What you have to do:
Write out again, exactly, the lines of the listing below from the first one through the one that contains "exact ⟨fun i", and no other lines.

==========

/-- A step that touches no record, no requested bit, no hold and no platform keeps the ports' invariants. -/
theorem PortsInv.congr (h : PortsInv s) (hp : t.ports = s.ports) (hr : t.eng.requested = s.eng.requested)
    (hplat : t.plat = s.plat) (hh : t.host.held = s.host.held) : PortsInv t := by
  obtain ⟨hi, hl, hm⟩ := h
  have hq : ∀ i, t.isRequested i = s.isRequested i := fun i => by simp only [State.isRequested, hr]
  exact ⟨fun i => (hi i).congr (State.port_congr hp i) (hq i) hplat, hh ▸ hl, fun i hin => (hq i).trans (hm i (hh ▸ hin))⟩

/-- A step that touches the record and the requested bit of one port alone. -/
theorem PortsInv.change (h : PortsInv s) (i : Fin 4) (hplat : t.plat = s.plat)
    (hp : ∀ j, i ≠ j → t.port j = s.port j) (hr : ∀ j, i ≠ j → t.isRequested j = s.isRequested j)
    (hi : RecordInv (t.isRequested i) t.plat.noackCode (t.port i)) (hl : t.host.held.length ≤ 1)
    (hm : ∀ j, j ∈ t.host.held → t.isRequested j = true) : PortsInv t := by
  refine ⟨fun j => ?_, hl, hm⟩
  by_cases hj : i = j
  · subst hj
    exact portInv_iff.2 hi
  · exact (h.1 j).congr (hp j hj) (hr j hj) hplat

theorem PortsInv.record (h : PortsInv s) (i : Fin 4) : RecordInv (s.isRequested i) s.plat.noackCode (s.port i) :=
  portInv_iff.1 (h.1 i)

/-- A step that replaces the record of one port, its requested bit kept. -/
theorem PortsInv.setRecord (h : PortsInv s) (i : Fin 4) {p : Port} (hp : t.ports = s.ports.set i p)
    (hr : t.eng.requested = s.eng.requested) (hplat : t.plat = s.plat) (hh : t.host.held = s.host.held)
    (hi : RecordInv (s.isRequested i) s.plat.noackCode p) : PortsInv t := by
  obtain ⟨-, hl, hm⟩ := id h
  have hq : ∀ j, t.isRequested j = s.isRequested j := fun j => by simp only [State.isRequested, hr]
  have hport : ∀ j, t.port j = (s.setPort i p).port j := State.port_congr hp
  refine h.change i hplat (fun j hj => (hport j).trans (State.port_setPort_ne s hj p)) (fun j _ => hq j) ?_ (hh ▸ hl)
    fun j hj => (hq j).trans (hm j (hh ▸ hj))
  rwa [hport, State.port_setPort_self, hq, hplat]

/-- A port that is not requested is IDLE (10_state.md R34(b)). -/
theorem PortsInv.idle (h : PortsInv s) {i : Fin 4} (hr : s.isRequested i = false) : (s.port i).state = .idle := by
  by_contra hs
  have := (h.record i).active hs
  simp [hr] at this

/-- An IDLE record keeps the invariant whatever its configuration and its handles are. -/
theorem RecordInv.ofIdle {p q : Port} {req req' : Bool} {noack : Int} (h : RecordInv req noack p) (hq : q.state = .idle)
    (hr : q.requested = req') (hm : q.bitMask = p.bitMask) (hres : q.result = p.result) : RecordInv req' noack q where
  mirror := hr
  active := fun e => absurd hq e
  count := fun e => absurd hq e
  cursor := fun e => absurd hq e
  state := by rw [hq]; trivial
  mask := hm ▸ h.mask
  result := hres ▸ h.result

/-- A turn of the dispatch loop. -/
theorem PortsInv.tickPort (h : PortsInv s) (i : Fin 4) : PortsInv (tickPort i s) := by
  obtain ⟨-, hl, hm⟩ := id h
  have hf := tickPort_frame s i
  have hq := isRequested_tickPort s i
  refine h.change i hf.plat (fun j hj => hf.ports j hj.symm) (fun j _ => hq j) ?_ (hf.host ▸ hl)
    fun j hj => (hq j).trans (hm j (hf.host ▸ hj))
  rw [hq i, hf.plat]
  cases ha : s.isActive i
  · rw [tickPort_skip ha]
    exact h.record i
  · rw [tickPort_active ha]
    exact RecordInv.portStep (s := { s with eng := { s.eng with cur := i } }) (h.record i)

theorem PortsInv.tickStep (h : PortsInv s) : PortsInv (tickStep s) := by
  have h0 : PortsInv (tickBegin s) := h.congr rfl rfl rfl rfl
  have h4 : PortsInv (tickPorts (tickBegin s)) := (((h0.tickPort 0).tickPort 1).tickPort 2).tickPort 3
  obtain ⟨hplat, hports, -, -, -, hreq, -, -⟩ := tickEnd_view (tickPorts (tickBegin s))
  obtain ⟨g, e, o, hshape⟩ := tickStep_shape s
  exact h4.congr hports hreq hplat (by rw [hshape])
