/-- R126: DECS ends at its first stop m, in the same three ways. -/
def Obligations.DecsEndsAtItsFirstStop : Prop :=
  ∀ (s : State) (v : Bits128) (o l : Nat), s.mayIssue (.decs v o l) → s.sourcePresent o l →
    ∃ m, s.decsStops o l m ∧ (∀ k < m, ¬ s.decsStops o l k) ∧
      exec (.decs v o l) s = .next
        (if l ≤ o + m then s.afterError 0b11#2 o l 1 m
         else if overflowS (payload (s.sourceByte o m)) m (s.accumulated o m) then s.afterError 0b11#2 o l 2 (m + 1)
         else s.afterDecode 0b11#2 o l (bv (denoteS (s.sourceBytes o (m + 1)))) (m + 1))

/-- R125: the sign extension sets bits 7n to 127 exactly when 7n < 128 and the payload's bit 6 is 1. -/
def Obligations.SignCompletionSetsTheHighBits : Prop :=
  ∀ (acc : Bits128) (p : Payload) (n i : Nat), i < 128 →
    (completeSign acc p n).getLsbD i = (acc.getLsbD i || (decide (7 * n ≤ i) && p.getLsbD 6))

/-- Frame of DECU and DECS, whether they end OK or in error: OP, OFFSET and SRC_LEN hold START's operands (R34), the
working registers no value (R32), VOUT and COUNT a value exactly when ERR is OK (R140, R143); no byte of host memory
changes (R53: a decoder never writes), nor any other field but the port's two records. -/
def Obligations.DecodersFrame : Prop :=
  ∀ (s t : State) (i : Instr), isEncode i.op = false → exec i s = .next t →
    t.blk.op = some i.op ∧ t.blk.offset = some i.offset ∧ t.blk.srcLen = some i.srcLen ∧
    t.blk.state = .idle ∧ t.blk.rem = none ∧ t.blk.acc = none ∧ t.blk.k = none ∧
    (t.blk.err = 0 ∨ t.blk.err = 1 ∨ t.blk.err = 2) ∧
    (t.blk.err = 0 ↔ t.blk.vout.isSome = true) ∧ (t.blk.err = 0 ↔ t.blk.count.isSome = true) ∧
    t.mem = s.mem ∧ t.port.srcBase = s.port.srcBase ∧ t.port.sinkBase = s.port.sinkBase ∧ t.others = s.others ∧
    t.usizeBits = s.usizeBits ∧ t.bufLen = s.bufLen ∧ t.cursor = s.cursor ∧ t.actions = s.actions ∧
    t.lastRead = s.lastRead ∧ t.draws = s.draws

/-- R162, log entry 5 (the model's choice): a decode that reaches a source byte the host has not put there, no earlier
byte having ended it (R105, R126), stops with `byteAbsent`. -/
def Obligations.AbsentSourceByteStopsTheDecode : Prop :=
  (∀ (s : State) (v : Bits128) (o l m : Nat), s.mayIssue (.decu v o l) → o + m < l → memRead s (o + m) = none →
    (∀ k < m, ¬ s.decuStops o l k) → exec (.decu v o l) s = .fault .byteAbsent) ∧
  ∀ (s : State) (v : Bits128) (o l m : Nat), s.mayIssue (.decs v o l) → o + m < l → memRead s (o + m) = none →
    (∀ k < m, ¬ s.decsStops o l k) → exec (.decs v o l) s = .fault .byteAbsent
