-- ==== Sys2Proof/Laws/Host.lean ====
section
/-! SUPPORT. Laws/Host.lean: what each action of the host can do, said once: when it answers a next state, and which.
A command is START and block turns. -/

namespace Sys2Proof.Machine

variable {s t : State}

theorem step_nil (h : s.actions = []) : step s = fairTurn s := by simp [step, h]
theorem step_cons {a : Action} {rest : List Action} (h : s.actions = a :: rest) :
    step s = perform a (s.withActions rest) := by simp [step, h]

/-! ## Reads -/

theorem readErr_eq_next : readErr s = .next t ↔ s.blk.state = .idle ∧ t = s.withReading (.err s.blk.err) := by
  unfold readErr
  cases s.blk.state <;> simp [eq_comm]

theorem readVout_eq_next :
    readVout s = .next t ↔ s.blk.state = .idle ∧ ∃ v, s.blk.vout = some v ∧ t = s.withReading (.vout v) := by
  unfold readVout
  cases s.blk.state <;> cases s.blk.vout <;> simp [eq_comm]

theorem readCount_eq_next :
    readCount s = .next t ↔ s.blk.state = .idle ∧ ∃ n, s.blk.count = some n ∧ t = s.withReading (.count n) := by
  unfold readCount
  cases s.blk.state <;> cases s.blk.count <;> simp [eq_comm]

/-! ## Host memory, places, blocks -/

theorem hostWrite_eq_next {a : Nat} {b : Byte} :
    hostWrite a b s = .next t ↔ (∀ u ∈ s.agents, inRange (sourceRange u) a = false) ∧
      t = ((s.withMem (Memory.write s.mem a b)).withPort (noteRaced a (s.blk, s.port))).withOthers
        (s.others.map fun u => (u.1, noteRaced a u)) := by
  unfold hostWrite
  change (if s.agents.any _ then _ else _) = _ ↔ _
  split
  · rename_i h
    simp only [List.any_eq_true] at h
    obtain ⟨u, hu, h⟩ := h
    simp only [reduceCtorEq, false_iff, not_and]
    intro h'
    rw [h' u hu] at h
    cases h
  · rename_i h
    simp only [List.any_eq_true, not_exists, not_and, Bool.not_eq_true] at h
    exact ⟨fun ht => ⟨h, (Host.Outcome.next.inj ht).symm⟩, fun ht => congrArg _ ht.2.symm⟩

theorem hostRead_next {a : Nat} (h : hostRead a s = .next t) :
    ∃ b n, t = (s.withReading (.byte b)).withDraws n ∧ s.draws ≤ n := by
  unfold hostRead at h
  split at h
  · cases h; exact ⟨_, _, rfl, by omega⟩
  · split at h
    · cases h
    · rename_i b _
      cases h; exact ⟨b, s.draws, rfl, le_rfl⟩

theorem place_eq_next {src sink : Nat} :
    place src sink s = .next t ↔ s.blk.state = .idle ∧
      t = s.withPort { s.port with srcBase := src, sinkBase := sink } := by
  unfold place
  cases s.blk.state <;> simp [eq_comm]

theorem select_eq_next {n : Nat} :
    select n s = .next t ↔ ∃ u, s.others[n]? = some u ∧
      t = ((s.withBlk u.1).withPort u.2).withOthers (s.others.set n (s.blk, s.port)) := by
  unfold select
  cases s.others[n]? <;> simp [eq_comm]

/-- Turning to another block puts the same blocks in another order. -/
theorem select_agents {n : Nat} (h : select n s = .next t) : t.agents.Perm s.agents := by
  obtain ⟨u, hu, rfl⟩ := select_eq_next.1 h
  obtain ⟨hn, hu⟩ := List.getElem?_eq_some_iff.1 hu
  have h₁ : (s.others.set n (s.blk, s.port)).Perm ((s.blk, s.port) :: s.others.eraseIdx n) :=
    List.set_perm_cons_eraseIdx hn _
  have h₂ : (u :: s.others.eraseIdx n).Perm s.others := hu ▸ List.getElem_cons_eraseIdx_perm hn
  exact (h₁.cons u).trans ((List.Perm.swap _ _ _).trans (h₂.cons _))

/-! ## Block turns and commands -/

/-- The turn of a BUSY decode is a decoder step. -/
theorem blockTurn_decode {op : BitVec 2} (hb : s.blk.state = .busy) (hop : s.blk.op = some op)
    (he : isEncode op = false) : ∃ overflow complete, blockTurn s = decoderStep overflow complete s := by
  rw [blockTurn_busy hb, stepOperation, hop]
  rcases bit0_of_op op with (rfl | rfl) | (rfl | rfl)
  · cases he
  · cases he
  · exact ⟨_, _, rfl⟩
  · exact ⟨_, _, rfl⟩

/-- The turn of a BUSY encode is an encoder step. -/
theorem blockTurn_encode {op : BitVec 2} (hb : s.blk.state = .busy) (hop : s.blk.op = some op)
    (he : isEncode op = true) :
    ∃ shift more, IsEncoder op shift more ∧ blockTurn s = encoderStep shift more s := by
  rw [blockTurn_busy hb, stepOperation, hop]
  rcases bit0_of_op op with (rfl | rfl) | (rfl | rfl)
  · exact ⟨_, _, Or.inl ⟨rfl, rfl, rfl⟩, rfl⟩
  · exact ⟨_, _, Or.inr ⟨rfl, rfl, rfl⟩, rfl⟩
  · cases he
  · cases he

/-- A command is START and as many block turns as its bound (R39). -/
theorem exec_turns (i : Instr) (s : State) : exec i s = andThen (startInstr i s) (blockTurns (turnBound i)) := by
  rw [exec_eq]
  cases h : startInstr i s with
  | next t =>
    have ht := (startInstr_eq_next.1 h).2
    simp only [andThen_next]
    exact run_eq_blockTurns i _ (by rw [ht]; rfl) (by rw [ht]; rfl)
  | fault e => rfl
  | refused e => rfl

/-- The bytes a command writes. -/
def bytesWritten : Instr → List Byte
  | .encu v _ _ => encodingU v
  | .decu _ _ _ => []
  | .encs v _ _ => encodingS v
  | .decs _ _ _ => []

/-- An encode that may be issued completes (R101, R121). -/
theorem exec_encode {i : Instr} (he : isEncode i.op = true) (hm : s.mayIssue i) :
    exec i s = .next (s.afterEncode i.op i.offset i.srcLen (bytesWritten i)) := by
  rw [exec_eq, startInstr_of_mayIssue hm, andThen_next]
  cases i with
  | encu v o l =>
    have h := encoder_run (fun _ => encodingU_last) (fun _ => encodingU_more) 19 (s.started (.encu v o l)) v 0
      (by rw [encodingU_length]; exact lengthU_bits _) rfl rfl rfl rfl
    exact h.trans (by rw [State.started, encodeEnd_start]; rfl)
  | encs v o l =>
    have h := encoder_run (fun _ => encodingS_last) (fun _ => encodingS_more) 19 (s.started (.encs v o l)) v 0
      (by rw [encodingS_length]; exact lengthS_bits _) rfl rfl rfl rfl
    exact h.trans (by rw [State.started, encodeEnd_start]; rfl)
  | decu v o l => simp [isEncode, Instr.op] at he
  | decs v o l => simp [isEncode, Instr.op] at he

/-- What every block step keeps: START's operands and the other blocks (R21, R22, R23, R149). -/
theorem stepOperation_keeps (h : stepOperation s = .next t) :
    t.blk.op = s.blk.op ∧ t.blk.offset = s.blk.offset ∧ t.blk.srcLen = s.blk.srcLen ∧ t.others = s.others := by
  have henc : ∀ {shift more}, encoderStep shift more s = .next t →
      t.blk.op = s.blk.op ∧ t.blk.offset = s.blk.offset ∧ t.blk.srcLen = s.blk.srcLen ∧ t.others = s.others := by
    intro shift more h
    unfold encoderStep at h
    split at h
    · simp only [Host.Outcome.next.injEq] at h
      subst h
      split <;> simp [finishOK, memWrite]
    · cases h
  have hdec : ∀ {overflow complete}, decoderStep overflow complete s = .next t →
      t.blk.op = s.blk.op ∧ t.blk.offset = s.blk.offset ∧ t.blk.srcLen = s.blk.srcLen ∧ t.others = s.others := by
    intro overflow complete h
    unfold decoderStep at h
    split at h
    · simp only at h
      split at h
      · cases h; exact ⟨rfl, rfl, rfl, rfl⟩
      · split at h
        · cases h
        · split at h
          · cases h; exact ⟨rfl, rfl, rfl, rfl⟩
          · split at h <;> simp only [Host.Outcome.next.injEq] at h <;> subst h <;> simp [finishOK, noteRead]
    · cases h
  unfold stepOperation at h
  split at h
  · cases h
  · split at h
    · exact henc h
    · exact hdec h
    · exact henc h
    · exact hdec h

/-- A command that answers a next state could be issued. -/
theorem mayIssue_of_exec {i : Instr} (h : exec i s = .next t) : s.mayIssue i := by
  rw [exec_turns, andThen_eq_next] at h
  obtain ⟨u, h, -⟩ := h
  exact (startInstr_eq_next.1 h).1

end Sys2Proof.Machine
end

==========

Exercise result:
/-- A step that touches no record, no requested bit, no hold and no platform keeps the ports' invariants. -/
theorem PortsInv.congr (h : PortsInv s) (hp : t.ports = s.ports) (hr : t.eng.requested = s.eng.requested)
    (hplat : t.plat = s.plat) (hh : t.host.held = s.host.held) : PortsInv t := by
  obtain ⟨hi, hl, hm⟩ := h
  have hq : ∀ i, t.isRequested i = s.isRequested i := fun i => by simp only [State.isRequested, hr]
  exact ⟨fun i => (hi i).congr (State.port_congr hp i) (hq i) hplat, hh ▸ hl, fun i hin => (hq i).trans (hm i (hh ▸ hin))⟩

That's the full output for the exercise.